**Exercise instructions**
What number of lines in the data below contain the string "words"? Answer with that number alone.

START Given data

-- ==== Sys2Proof/Tests/Slice0.lean ====
section
/-! SUPPORT. The model's own tests: the smoke test of `wellFormed`, words written out from the encoding
table, the spec's vectors (95_test_vectors.md, named in each docstring) on single steps, and for each
obligation with hypotheses a concrete state and operands that meet them. -/
set_option maxRecDepth 40000

namespace Sys2Proof.Tests
open Sys2Proof.Machine

/-! ## Helpers -/

/-- 16 bytes written as 32 hexadecimal digits, byte 0 first (R12). -/
def bytes (x : Nat) : Lanes Byte := .ofIndex fun n => BitVec.ofNat 8 (x >>> (8 * (15 - n)))

/-- 16 nibbles written as 16 hexadecimal digits, nibble 0 first (R12). -/
def nibbles (x : Nat) : Lanes Nibble := .ofIndex fun n => BitVec.ofNat 4 (x >>> (4 * (15 - n)))

/-- A round-key memory that lists round key `k` alone. -/
def roundKeyAt (k x : Nat) : Memory :=
  ((List.range 16).map fun n => (16 * k + n, BitVec.ofNat 8 (x >>> (8 * (15 - n))))).filter
    fun c => c.2 != Memory.unlisted

/-- A state whose command `i` is at position `idx` of its list. -/
def running (i : Instr) (idx : BitVec 8) (S P : Nat) : State :=
  { State.reset with S := bytes S, pcode := nibbles P, mode := .run, top := encode i, idx := idx }

/-- One byte mask at point B, on byte 5. -/
def upsetB (m : Byte) : Seu := { Seu.none with b := (Lanes.fill 0).set 5 m }

/-- The next state, when there is one. -/
def after (o : Host.Outcome State Fault Refusal) : State :=
  match o with
  | .next t => t
  | .fault _ => State.reset
  | .refused _ => State.reset

/-- The state of a raised Fault, when there is one. -/
def raisedState (r : MicroResult) : State :=
  match r with
  | .ok _ => State.reset
  | .raised t => t

/-- Whether there is a next state. -/
def completes (o : Host.Outcome State Fault Refusal) : Bool :=
  match o with
  | .next _ => true
  | .fault _ => false
  | .refused _ => false

/-! ## WellFormed: ill-formed terms are refused, and the decoder never gives one (R84, R86) -/

theorem test_wellFormed_gark_above_nr_128 : (Instr.gark 11).wellFormed .aes128 = false := by decide
theorem test_wellFormed_gark_above_nr_192 : (Instr.gark 13).wellFormed .aes192 = false := by decide
theorem test_wellFormed_gark_above_nr_256 : (Instr.gark 15).wellFormed .aes256 = false := by decide
theorem test_wellFormed_gark_nr :
    (Instr.gark 10).wellFormed .aes128 ∧ (Instr.gark 12).wellFormed .aes192 ∧
      (Instr.gark 14).wellFormed .aes256 := by decide

/-! ## Decoding: a word of every constructor, written out from the table of R82 -/

theorem test_decode_nop : decode .aes128 0b00000000 = .instr .nop := by decide
theorem test_decode_seed : decode .aes128 0b00010000 = .instr .seed := by decide
theorem test_decode_gsub : decode .aes128 0b00100000 = .instr .gsub := by decide
theorem test_decode_gshr : decode .aes128 0b00110000 = .instr .gshr := by decide
theorem test_decode_gmix : decode .aes128 0b01000000 = .instr .gmix := by decide
/-- R83: "the list entry GARK 7 is the word 0x57"; R90: `GARK 10` is 0x5A. -/
theorem test_decode_gark :
    decode .aes128 0b01010111 = .instr (.gark 7) ∧ decode .aes128 0b01011010 = .instr (.gark 10) := by
  decide
theorem test_decode_ishr : decode .aes128 0b01100000 = .instr .ishr := by decide
theorem test_decode_isub : decode .aes128 0b01110000 = .instr .isub := by decide
theorem test_decode_imix : decode .aes128 0b10000000 = .instr .imix := by decide
theorem test_decode_enc : decode .aes128 0b10010000 = .instr .enc := by decide
theorem test_decode_dec : decode .aes128 0b10100000 = .instr .dec := by decide
theorem test_decode_clrstat : decode .aes128 0b10110000 = .instr .clrstat := by decide
/-- Section 2.7: the illegal words of its rows, and 0x5B, legal on AES192 only from there on. -/
theorem test_decode_illegal :
    decode .aes128 0x01 = .illegal .argNotZero ∧ decode .aes128 0x91 = .illegal .argNotZero ∧
      decode .aes128 0xC0 = .illegal .reservedOp ∧ decode .aes128 0xFF = .illegal .argNotZero ∧
      decode .aes128 0x5B = .illegal .roundAboveNr ∧ decode .aes192 0x5B = .instr (.gark 11) ∧
      decode .aes192 0x5D = .illegal .roundAboveNr := by decide

/-! ## The functions (sections 2.1, 2.2, 2.5 and R33) -/

theorem test_codeOf :
    codeOf 0x6B = 0xB ∧ codeOf 0x03 = 0xE ∧ codeOf 0x81 = 0xF ∧ codeOf 0x7F = 0x0 := by decide
theorem test_gmul : gmul 0x57 0x13 = 0xFE ∧ gmul 0x57 0x83 = 0xC1 ∧ gmul 0x03 0xFF = 0x1A := by decide
theorem test_tables :
    sbox 0x53 = 0xED ∧ sbox 0xFF = 0x16 ∧ invSbox 0x00 = 0x52 ∧ invSbox 0xED = 0x53 ∧
      sboxHam 0x40 = 0xA ∧ sboxHam 0x53 = 0xF := by decide
theorem test_mixColumn :
    mixColumn ⟨0xDB, 0x13, 0x53, 0x45⟩ = ⟨0x8E, 0x4D, 0xA1, 0xBC⟩ ∧
      invMixColumn ⟨0x04, 0x66, 0x81, 0xE5⟩ = ⟨0xD4, 0xBF, 0x5D, 0x30⟩ := by decide
theorem test_synDec : synDec 0x8 = none ∧ synDec 0x9 = some 3 ∧ synDec 0xE = some 4 := by decide
/-- Section 1: the last bytes of round key 10 of the NIST key. -/
theorem test_expandKey :
    (expandKey .aes128
      [0x2b, 0x7e, 0x15, 0x16, 0x28, 0xae, 0xd2, 0xa6, 0xab, 0xf7, 0x15, 0x88, 0x09, 0xcf, 0x4f,
        0x3c]).drop 172 = [0xb6, 0x63, 0x0c, 0xa6] := by decide

/-! ## One step of each instruction -/

/-- Section 2.7: NOP after reset leaves STATUS 0x02. -/
theorem test_nop_status : (after (exec .nop (running .nop 0 0 0))).status = 0x02 := by decide

/-- Section 2.1: SEED on `6bc1…172a`, and its STATUS. -/
theorem test_seed :
    let t := after (exec .seed (running .seed 0 0x6bc1bee22e409f96e93d7e117393172a 0))
    t.pcode = nibbles 0xb55d7a0aa73dcc52 ∧ t.S = bytes 0x6bc1bee22e409f96e93d7e117393172a ∧
      t.status = 0x02 := by decide

/-- Trace T1, row 2. -/
theorem test_gsub :
    let t := after (exec .gsub
      (running .gsub 0 0x40bfabf406ee4d3042ca6b997a5c5816 0xa6db815872b868d6))
    t.S = bytes 0x090862bf6f28e3042c747feeda4a6a47 ∧ t.pcode = nibbles 0xa916efe5a701ce81 ∧
      t.status = 0x02 := by decide

/-- Vector V12, as one GSUB: byte 5 is repaired, byte 6 is not, FAULT with CORRECTED. -/
theorem test_gsub_corrected_and_failing :
    let t := after (exec .gsub
      { running .gsub 0 0x40bfabf406ee4d3042ca6b997a5c5816 0 with
        seu := { Seu.none with b := bytes 0x00000000000881000000000000000000 } })
    t.S = bytes 0x090862bf6f2862042c747feeda4a6a47 ∧ t.status = 0x0C ∧ t.fcause = 0x02 ∧
      t.failmask = 0x0040 ∧ t.lastcorr = 0x0020 ∧ t.lastdiff = nibbles 0x000009f000000000 := by
  decide

/-- Trace T1, row 3. -/
theorem test_gshr :
    let t := after (exec .gshr
      (running .gshr 0 0x090862bf6f28e3042c747feeda4a6a47 0xa916efe5a701ce81))
    t.S = bytes 0x09287f476f746abf2c4a6204da08e3ee ∧ t.pcode = nibbles 0xaf01e786ae15c9e1 := by decide

/-- Section 2.6, the second stale row: FAULT with no upset. -/
theorem test_gshr_stale :
    let t := after (exec .gshr (running .gshr 0 0x00060000000000000000000000000000 0))
    t.S = bytes 0x00000000000000000000000000060000 ∧ t.status = 0x04 ∧ t.estep = 0x30 ∧
      t.failmask = 0x2000 ∧ t.unrecmask = 0x2000 ∧ t.lastdiff = nibbles 0x0000000000000800 := by
  decide

/-- Section 2.6: GMIX ignores the old PCODE. -/
theorem test_gmix :
    let t := after (exec .gmix
      (running .gmix 0 0x000102030405060708090a0b0c0d0e0f 0x7777777777777777))
    t.S = bytes 0x02070005060304010a0f080d0e0b0c09 ∧ t.pcode = nibbles 0xdb068e53429f17ca ∧
      t.status = 0x02 := by decide

/-- Vector V18, as one GMIX: a flip at point A spreads over the column and faults. -/
theorem test_gmix_spread :
    let t := after (exec .gmix
      { running .gmix 0 0x09287f476f746abf2c4a6204da08e3ee 0 with
        seu := { Seu.none with a := bytes 0x02000000000000000000000000000000 } })
    t.S = bytes 0x529f16c4978615cae01aae54ba1a2659 ∧ t.lastcorr = 0x0007 ∧ t.failmask = 0x0008 ∧
      t.lastdiff = nibbles 0x5dd8000000000000 := by decide

/-- Trace T1, row 5. -/
theorem test_gark :
    let t := after (exec (.gark 1)
      { running (.gark 1) 0 0x529f16c2978615cae01aae54ba1a2659 0x906b94820ab10aee with
        rk := roundKeyAt 1 0xa0fafe1788542cb123a339392a6c7605 })
    t.S = bytes 0xf265e8d51fd2397bc3b9976d9076505c ∧ t.pcode = nibbles 0x3a9ec5258e932a48 := by decide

END Given data

**Result of this task**
2